Que vous inspire la récente annonce du groupe Auchan de mettre en vente 21 de ses sites en France ?
Auchan prévoit 700 licenciements et Carrefour 3 000. Les promesses d’emplois faites par ces grands groupes en échange d’autorisations d’implantation n’ont pas été tenues. Pour notre part, nous avons toujours dit qu’un emploi dans la grande distribution, ce sont en moyenne trois emplois de perdus dans les activités de proximité. On le voit, non seulement la grande distribution ne crée pas d’emplois, mais elle en détruit ! Ce modèle est aujourd’hui concurrencé par le commerce en ligne et n’a pas de perspectives de développement, bien au contraire. Il est temps d’en prendre acte et de cesser l’implantation des grandes surfaces.
Que pensez-vous de la proposition de l’Autorité de la concurrence d’autoriser la vente de médicaments en grandes surfaces ?

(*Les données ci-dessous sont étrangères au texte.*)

-- ==== Sys2Proof/Laws/PerInstr.lean ====
section
/-!
SUPPORT. The families of statements made instruction by instruction.
-/

namespace Sys2Proof.Laws.EncodesItsRow

/-- A well-formed instruction's word lies in the instruction's row of `spec/opcode_table.json`. -/
def Statement (i : Instr) : Prop := i.wf = true → i.row.holds (encode i)

theorem hdmaNop (value : Half) : Statement (.hdmaNop value) :=
  fun _ => ⟨rfl, entryOf_full_mask _ _⟩

theorem hdmaWMainColour (value : Half) : Statement (.hdmaWMainColour value) :=
  fun _ => ⟨rfl, entryOf_full_mask _ _⟩

theorem hdmaWSubColour (value : Half) : Statement (.hdmaWSubColour value) :=
  fun _ => ⟨rfl, entryOf_full_mask _ _⟩

theorem hdmaWWin1Left (value : Half) : Statement (.hdmaWWin1Left value) :=
  fun _ => ⟨rfl, entryOf_full_mask _ _⟩

theorem hdmaWWin1Right (value : Half) : Statement (.hdmaWWin1Right value) :=
  fun _ => ⟨rfl, entryOf_full_mask _ _⟩

theorem hdmaWWin2Left (value : Half) : Statement (.hdmaWWin2Left value) :=
  fun _ => ⟨rfl, entryOf_full_mask _ _⟩

theorem hdmaWWin2Right (value : Half) : Statement (.hdmaWWin2Right value) :=
  fun _ => ⟨rfl, entryOf_full_mask _ _⟩

theorem hdmaWBgcolWindows (value : Half) : Statement (.hdmaWBgcolWindows value) :=
  fun _ => ⟨rfl, entryOf_full_mask _ _⟩

theorem hdmaWMainFlags (value : Half) : Statement (.hdmaWMainFlags value) :=
  fun _ => ⟨rfl, entryOf_full_mask _ _⟩

theorem hdmaWCmathFade (value : Half) : Statement (.hdmaWCmathFade value) :=
  fun _ => ⟨rfl, entryOf_full_mask _ _⟩

theorem hdmaWCmathFlags (value : Half) : Statement (.hdmaWCmathFlags value) :=
  fun _ => ⟨rfl, entryOf_full_mask _ _⟩

theorem hdmaWBg0X (value : Half) : Statement (.hdmaWBg0X value) :=
  fun _ => ⟨rfl, entryOf_full_mask _ _⟩

theorem hdmaWBg0Y (value : Half) : Statement (.hdmaWBg0Y value) :=
  fun _ => ⟨rfl, entryOf_full_mask _ _⟩

theorem hdmaWBg0Windows (value : Half) : Statement (.hdmaWBg0Windows value) :=
  fun _ => ⟨rfl, entryOf_full_mask _ _⟩

theorem hdmaWBg0Flags (value : Half) : Statement (.hdmaWBg0Flags value) :=
  fun _ => ⟨rfl, entryOf_full_mask _ _⟩

theorem hdmaWBg1X (value : Half) : Statement (.hdmaWBg1X value) :=
  fun _ => ⟨rfl, entryOf_full_mask _ _⟩

theorem hdmaWBg1Y (value : Half) : Statement (.hdmaWBg1Y value) :=
  fun _ => ⟨rfl, entryOf_full_mask _ _⟩

theorem hdmaWBg1Windows (value : Half) : Statement (.hdmaWBg1Windows value) :=
  fun _ => ⟨rfl, entryOf_full_mask _ _⟩

theorem hdmaWBg1Flags (value : Half) : Statement (.hdmaWBg1Flags value) :=
  fun _ => ⟨rfl, entryOf_full_mask _ _⟩

theorem hdmaWHdmaEnable (value : Half) : Statement (.hdmaWHdmaEnable value) :=
  fun _ => ⟨rfl, entryOf_full_mask _ _⟩

theorem hdmaDisable (value : Half) : Statement (.hdmaDisable value) :=
  fun _ => ⟨rfl, entryOf_full_mask _ _⟩

theorem hdmaRsvd21 (tag : Half) (value : Half) : Statement (.hdmaRsvd21 tag value) :=
  fun h => ⟨rfl, entryOf_block_mask 0 21 (by decide) rfl rfl (tagIn_iff.mp h)⟩

theorem hdmaRsvd22 (tag : Half) (value : Half) : Statement (.hdmaRsvd22 tag value) :=
  fun h => ⟨rfl, entryOf_block_mask 1 11 (by decide) rfl rfl (tagIn_iff.mp h)⟩

theorem hdmaRsvd24 (tag : Half) (value : Half) : Statement (.hdmaRsvd24 tag value) :=
  fun h => ⟨rfl, entryOf_block_mask 3 3 (by decide) rfl rfl (tagIn_iff.mp h)⟩

theorem hdmaRsvd32 (tag : Half) (value : Half) : Statement (.hdmaRsvd32 tag value) :=
  fun h => ⟨rfl, entryOf_block_mask 5 1 (by decide) rfl rfl (tagIn_iff.mp h)⟩

theorem hdmaRsvd64 (tag : Half) (value : Half) : Statement (.hdmaRsvd64 tag value) :=
  fun h => ⟨rfl, entryOf_block_mask 6 1 (by decide) rfl rfl (tagIn_iff.mp h)⟩

theorem hdmaRsvd128 (tag : Half) (value : Half) : Statement (.hdmaRsvd128 tag value) :=
  fun h => ⟨rfl, entryOf_block_mask 7 1 (by decide) rfl rfl (tagIn_iff.mp h)⟩

theorem hdmaRsvd256 (tag : Half) (value : Half) : Statement (.hdmaRsvd256 tag value) :=
  fun h => ⟨rfl, entryOf_block_mask 8 1 (by decide) rfl rfl (tagIn_iff.mp h)⟩

theorem hdmaRsvd512 (tag : Half) (value : Half) : Statement (.hdmaRsvd512 tag value) :=
  fun h => ⟨rfl, entryOf_block_mask 9 1 (by decide) rfl rfl (tagIn_iff.mp h)⟩

theorem hdmaRsvd1024 (tag : Half) (value : Half) : Statement (.hdmaRsvd1024 tag value) :=
  fun h => ⟨rfl, entryOf_block_mask 10 1 (by decide) rfl rfl (tagIn_iff.mp h)⟩

theorem hdmaRsvd2048 (tag : Half) (value : Half) : Statement (.hdmaRsvd2048 tag value) :=
  fun h => ⟨rfl, entryOf_block_mask 11 1 (by decide) rfl rfl (tagIn_iff.mp h)⟩

theorem hdmaRsvd4096 (tag : Half) (value : Half) : Statement (.hdmaRsvd4096 tag value) :=
  fun h => ⟨rfl, entryOf_block_mask 12 1 (by decide) rfl rfl (tagIn_iff.mp h)⟩

theorem hdmaRsvd8192 (tag : Half) (value : Half) : Statement (.hdmaRsvd8192 tag value) :=
  fun h => ⟨rfl, entryOf_block_mask 13 1 (by decide) rfl rfl (tagIn_iff.mp h)⟩

theorem hdmaRsvd16384 (tag : Half) (value : Half) : Statement (.hdmaRsvd16384 tag value) :=
  fun h => ⟨rfl, entryOf_block_mask 14 1 (by decide) rfl rfl (tagIn_iff.mp h)⟩

theorem hdmaRsvd32768 (tag : Half) (value : Half) : Statement (.hdmaRsvd32768 tag value) :=
  fun h => ⟨rfl, entryOf_block_mask 15 1 (by decide) rfl rfl (tagIn_iff.mp h)⟩

theorem render (v : Half) : Statement (.render v) :=
  fun _ => ⟨rfl, BitVec.and_zero⟩

theorem blank (v : Half) : Statement (.blank v) :=
  fun _ => ⟨rfl, BitVec.and_zero⟩

theorem sprblit0 (i : Byte) : Statement (.sprblit0 i) :=
  fun _ => ⟨rfl, show (0x00#8).zeroExtend 32 &&& 0x3C#32 = 0x00#32 by decide⟩

theorem sprblit1 (i : Byte) : Statement (.sprblit1 i) :=
  fun _ => ⟨rfl, show (0x04#8).zeroExtend 32 &&& 0x3C#32 = 0x04#32 by decide⟩

theorem sprblit2 (i : Byte) : Statement (.sprblit2 i) :=
  fun _ => ⟨rfl, show (0x08#8).zeroExtend 32 &&& 0x3C#32 = 0x08#32 by decide⟩

theorem sprblit3 (i : Byte) : Statement (.sprblit3 i) :=
  fun _ => ⟨rfl, show (0x0C#8).zeroExtend 32 &&& 0x3C#32 = 0x0C#32 by decide⟩

theorem sprblit4 (i : Byte) : Statement (.sprblit4 i) :=
  fun _ => ⟨rfl, show (0x10#8).zeroExtend 32 &&& 0x3C#32 = 0x10#32 by decide⟩

theorem sprblit5 (i : Byte) : Statement (.sprblit5 i) :=
  fun _ => ⟨rfl, show (0x14#8).zeroExtend 32 &&& 0x3C#32 = 0x14#32 by decide⟩

theorem sprblit6 (i : Byte) : Statement (.sprblit6 i) :=
  fun _ => ⟨rfl, show (0x18#8).zeroExtend 32 &&& 0x3C#32 = 0x18#32 by decide⟩

theorem sprblit7 (i : Byte) : Statement (.sprblit7 i) :=
  fun _ => ⟨rfl, show (0x1C#8).zeroExtend 32 &&& 0x3C#32 = 0x1C#32 by decide⟩

theorem sprblit8 (i : Byte) : Statement (.sprblit8 i) :=
  fun _ => ⟨rfl, show (0x20#8).zeroExtend 32 &&& 0x3C#32 = 0x20#32 by decide⟩

theorem sprblit9 (i : Byte) : Statement (.sprblit9 i) :=
  fun _ => ⟨rfl, show (0x24#8).zeroExtend 32 &&& 0x3C#32 = 0x24#32 by decide⟩

theorem sprblit10 (i : Byte) : Statement (.sprblit10 i) :=
  fun _ => ⟨rfl, show (0x28#8).zeroExtend 32 &&& 0x3C#32 = 0x28#32 by decide⟩

theorem sprblit11 (i : Byte) : Statement (.sprblit11 i) :=
  fun _ => ⟨rfl, show (0x2C#8).zeroExtend 32 &&& 0x3C#32 = 0x2C#32 by decide⟩

theorem sprblit12 (i : Byte) : Statement (.sprblit12 i) :=
  fun _ => ⟨rfl, show (0x30#8).zeroExtend 32 &&& 0x3C#32 = 0x30#32 by decide⟩

theorem sprblit13 (i : Byte) : Statement (.sprblit13 i) :=
  fun _ => ⟨rfl, show (0x34#8).zeroExtend 32 &&& 0x3C#32 = 0x34#32 by decide⟩

theorem sprblit14 (i : Byte) : Statement (.sprblit14 i) :=
  fun _ => ⟨rfl, show (0x38#8).zeroExtend 32 &&& 0x3C#32 = 0x38#32 by decide⟩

Ce n’est ni fait, ni à faire ! Comme je le disais précédemment, la pharmacie est un élément important de l’attractivité dans une commune. Il est évident que délocaliser cette partie de l’activité vers la grande distribution va renforcer l’attrait pour cette dernière. Mais cela va complètement à l’encontre de ce que l’on souhaite en termes d’équilibre des territoires. En réalité, sous couvert d’amélioration de la concurrence, on supprime toute règle. Ce n’est pas de l’économie libérale, c’est le Far West !

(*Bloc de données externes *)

-- ==== Sys2Proof/Tests/Slice0.lean ====
section
/-!
SUPPORT. The model's own tests: ill-formed terms are refused, words written from the encodings of `30_encoding.md` decode, single
steps agree with `95_test_vectors.md` and the rules' own examples, and the hypotheses of every statement are met somewhere. The
source of each expected value stands beside it.
-/

namespace Sys2Proof.Machine

set_option Elab.async false

/-! ### WellFormed: an ill-formed term for each check -/

theorem test_wf_refuses_hdmaRsvd21 : (Instr.hdmaRsvd21 20 0).wf = false ∧ (Instr.hdmaRsvd21 22 0).wf = false := by decide

theorem test_wf_refuses_hdmaRsvd22 : (Instr.hdmaRsvd22 21 0).wf = false ∧ (Instr.hdmaRsvd22 24 0).wf = false := by decide

theorem test_wf_refuses_hdmaRsvd24 : (Instr.hdmaRsvd24 23 0).wf = false ∧ (Instr.hdmaRsvd24 32 0).wf = false := by decide

theorem test_wf_refuses_hdmaRsvd32 : (Instr.hdmaRsvd32 31 0).wf = false ∧ (Instr.hdmaRsvd32 64 0).wf = false := by decide

theorem test_wf_refuses_hdmaRsvd64 : (Instr.hdmaRsvd64 63 0).wf = false ∧ (Instr.hdmaRsvd64 128 0).wf = false := by decide

theorem test_wf_refuses_hdmaRsvd128 : (Instr.hdmaRsvd128 127 0).wf = false ∧ (Instr.hdmaRsvd128 256 0).wf = false := by decide

theorem test_wf_refuses_hdmaRsvd256 : (Instr.hdmaRsvd256 255 0).wf = false ∧ (Instr.hdmaRsvd256 512 0).wf = false := by decide

theorem test_wf_refuses_hdmaRsvd512 : (Instr.hdmaRsvd512 511 0).wf = false ∧ (Instr.hdmaRsvd512 1024 0).wf = false := by decide

theorem test_wf_refuses_hdmaRsvd1024 : (Instr.hdmaRsvd1024 1023 0).wf = false ∧ (Instr.hdmaRsvd1024 2048 0).wf = false := by decide

theorem test_wf_refuses_hdmaRsvd2048 : (Instr.hdmaRsvd2048 2047 0).wf = false ∧ (Instr.hdmaRsvd2048 4096 0).wf = false := by decide

theorem test_wf_refuses_hdmaRsvd4096 : (Instr.hdmaRsvd4096 4095 0).wf = false ∧ (Instr.hdmaRsvd4096 8192 0).wf = false := by decide

theorem test_wf_refuses_hdmaRsvd8192 : (Instr.hdmaRsvd8192 8191 0).wf = false ∧ (Instr.hdmaRsvd8192 16384 0).wf = false := by decide

theorem test_wf_refuses_hdmaRsvd16384 : (Instr.hdmaRsvd16384 16383 0).wf = false ∧ (Instr.hdmaRsvd16384 32768 0).wf = false := by decide

theorem test_wf_refuses_hdmaRsvd32768 : (Instr.hdmaRsvd32768 32767 0).wf = false ∧ (Instr.hdmaRsvd32768 0 0).wf = false := by decide

theorem test_wf_accepts_the_blocks_ends : ∀ i ∈ [Instr.hdmaRsvd21 21 0, .hdmaRsvd22 22 0, .hdmaRsvd22 23 0, .hdmaRsvd32768 0x8000 0,
    .hdmaRsvd32768 0xFFFF 0xFFFF, .hdmaNop 0xFFFF, .render 0xFFFF], i.wf = true := by decide

/-! ### Decoding: the words of R103, R104, R111 to R114 and R119 -/

/-- One word of every family, written bit by bit: the tag in bits 15:0 and the value in bits 31:16 (R101), the key bits of R111
to R114. -/
theorem test_decode_bit_by_bit :
    decode (.hdma 0b0000000000100000_0000000000000011#32) = .ok (.hdmaWWin1Left 32) ∧
    decode (.hdma 0b0000000000000000_0000000000010100#32) = .ok (.hdmaDisable 0) ∧
    decode (.hdma 0b0001001000110100_1111111111111111#32) = .ok (.hdmaRsvd32768 0xFFFF 0x1234) ∧
    decode (.mainKey 0b11_000101#8) = .ok .scan05 ∧
    decode (.sprKey 7 0b11_1011_01#8) = .ok (.sprblit11 7) ∧
    decode (.cmathKey 0b10010000#8) = .ok .cmath90 ∧
    decode (.winNib 0b1100#8) = .ok .winnibC ∧
    decode (.hostWrite 0b100011#6 0b0000000000000111#16) = .ok (.render 7) ∧
    decode (.hostWrite 0b100000#6 0b0000000000000001#16) = .ok (.blank 1) := by decide

/-- Every tag of R103, with the value 0xA5C3. -/
theorem test_decode_hdma_commands : ∀ p ∈ [
    (0xA5C30000#32, Instr.hdmaNop 0xA5C3),
    (0xA5C30001#32, Instr.hdmaWMainColour 0xA5C3),
    (0xA5C30002#32, Instr.hdmaWSubColour 0xA5C3),
    (0xA5C30003#32, Instr.hdmaWWin1Left 0xA5C3),
    (0xA5C30004#32, Instr.hdmaWWin1Right 0xA5C3),
    (0xA5C30005#32, Instr.hdmaWWin2Left 0xA5C3),
    (0xA5C30006#32, Instr.hdmaWWin2Right 0xA5C3),
    (0xA5C30007#32, Instr.hdmaWBgcolWindows 0xA5C3),
    (0xA5C30008#32, Instr.hdmaWMainFlags 0xA5C3),
    (0xA5C30009#32, Instr.hdmaWCmathFade 0xA5C3),
    (0xA5C3000A#32, Instr.hdmaWCmathFlags 0xA5C3),
    (0xA5C3000B#32, Instr.hdmaWBg0X 0xA5C3),
    (0xA5C3000C#32, Instr.hdmaWBg0Y 0xA5C3),
    (0xA5C3000D#32, Instr.hdmaWBg0Windows 0xA5C3),
    (0xA5C3000E#32, Instr.hdmaWBg0Flags 0xA5C3),
    (0xA5C3000F#32, Instr.hdmaWBg1X 0xA5C3),
    (0xA5C30010#32, Instr.hdmaWBg1Y 0xA5C3),
    (0xA5C30011#32, Instr.hdmaWBg1Windows 0xA5C3),
    (0xA5C30012#32, Instr.hdmaWBg1Flags 0xA5C3),
    (0xA5C30013#32, Instr.hdmaWHdmaEnable 0xA5C3),
    (0xA5C30014#32, Instr.hdmaDisable 0xA5C3)],
    decode (.hdma p.1) = .ok p.2 := by decide +kernel

/-- The lowest and the highest tag of every reserved block of R121. -/
theorem test_decode_hdma_reserved : ∀ p ∈ [
    (0x12340015#32, Instr.hdmaRsvd21 0x0015 0x1234),
    (0x12340016#32, Instr.hdmaRsvd22 0x0016 0x1234),
    (0x12340017#32, Instr.hdmaRsvd22 0x0017 0x1234),
    (0x12340018#32, Instr.hdmaRsvd24 0x0018 0x1234),
    (0x1234001F#32, Instr.hdmaRsvd24 0x001F 0x1234),
    (0x12340020#32, Instr.hdmaRsvd32 0x0020 0x1234),
    (0x1234003F#32, Instr.hdmaRsvd32 0x003F 0x1234),
    (0x12340040#32, Instr.hdmaRsvd64 0x0040 0x1234),
    (0x1234007F#32, Instr.hdmaRsvd64 0x007F 0x1234),
    (0x12340080#32, Instr.hdmaRsvd128 0x0080 0x1234),
    (0x123400FF#32, Instr.hdmaRsvd128 0x00FF 0x1234),
    (0x12340100#32, Instr.hdmaRsvd256 0x0100 0x1234),
    (0x123401FF#32, Instr.hdmaRsvd256 0x01FF 0x1234),
    (0x12340200#32, Instr.hdmaRsvd512 0x0200 0x1234),
    (0x123403FF#32, Instr.hdmaRsvd512 0x03FF 0x1234),
    (0x12340400#32, Instr.hdmaRsvd1024 0x0400 0x1234),
    (0x123407FF#32, Instr.hdmaRsvd1024 0x07FF 0x1234),
    (0x12340800#32, Instr.hdmaRsvd2048 0x0800 0x1234),
    (0x12340FFF#32, Instr.hdmaRsvd2048 0x0FFF 0x1234),
    (0x12341000#32, Instr.hdmaRsvd4096 0x1000 0x1234),
    (0x12341FFF#32, Instr.hdmaRsvd4096 0x1FFF 0x1234),
    (0x12342000#32, Instr.hdmaRsvd8192 0x2000 0x1234),
    (0x12343FFF#32, Instr.hdmaRsvd8192 0x3FFF 0x1234),
    (0x12344000#32, Instr.hdmaRsvd16384 0x4000 0x1234),
    (0x12347FFF#32, Instr.hdmaRsvd16384 0x7FFF 0x1234),
    (0x12348000#32, Instr.hdmaRsvd32768 0x8000 0x1234),
    (0x1234FFFF#32, Instr.hdmaRsvd32768 0xFFFF 0x1234)],
    decode (.hdma p.1) = .ok p.2 := by decide +kernel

Avez-vous mesuré les conséquences du mouvement des « Gilets jaunes » sur les commerces de proximité depuis son émergence ?
« Ce n’est pas
de l’économie libérale,
c’est le Far West ! »
Globalement, les entreprises représentées par l’U2P ont été touchées par les deux bouts par ce mouvement. En effet, nous avons constaté que sur les ronds-points, on rencontrait aussi bien des artisans ou des commerçants que des professionnels libéraux. Mais, en face, un nombre relativement important de nos collègues en ont subi le contrecoup négatif. Certains ont dû fermer leur entreprise lorsqu’ils étaient dans le périmètre des manifestations ; d’autres, notamment dans le secteur du bâtiment, ont rencontré des problèmes de livraison de marchandises. C’est pour cette raison que l’U2P a beaucoup travaillé avec le gouvernement afin de mettre en œuvre des mesures spécifiques d’accompagnement aux entreprises, tels que le report de cotisations sociales et l’annulation de majoration et de pénalité, ou encore d’obtenir le soutien des banques en cas de difficultés particulières. Nous plaidons pour que ces dispositions soient maintenues et nous reformulons notre demande d’annulation d’un certain nombre de cotisations pour les entreprises qui ont perdu plus de 30 % de leur chiffre d’affaires.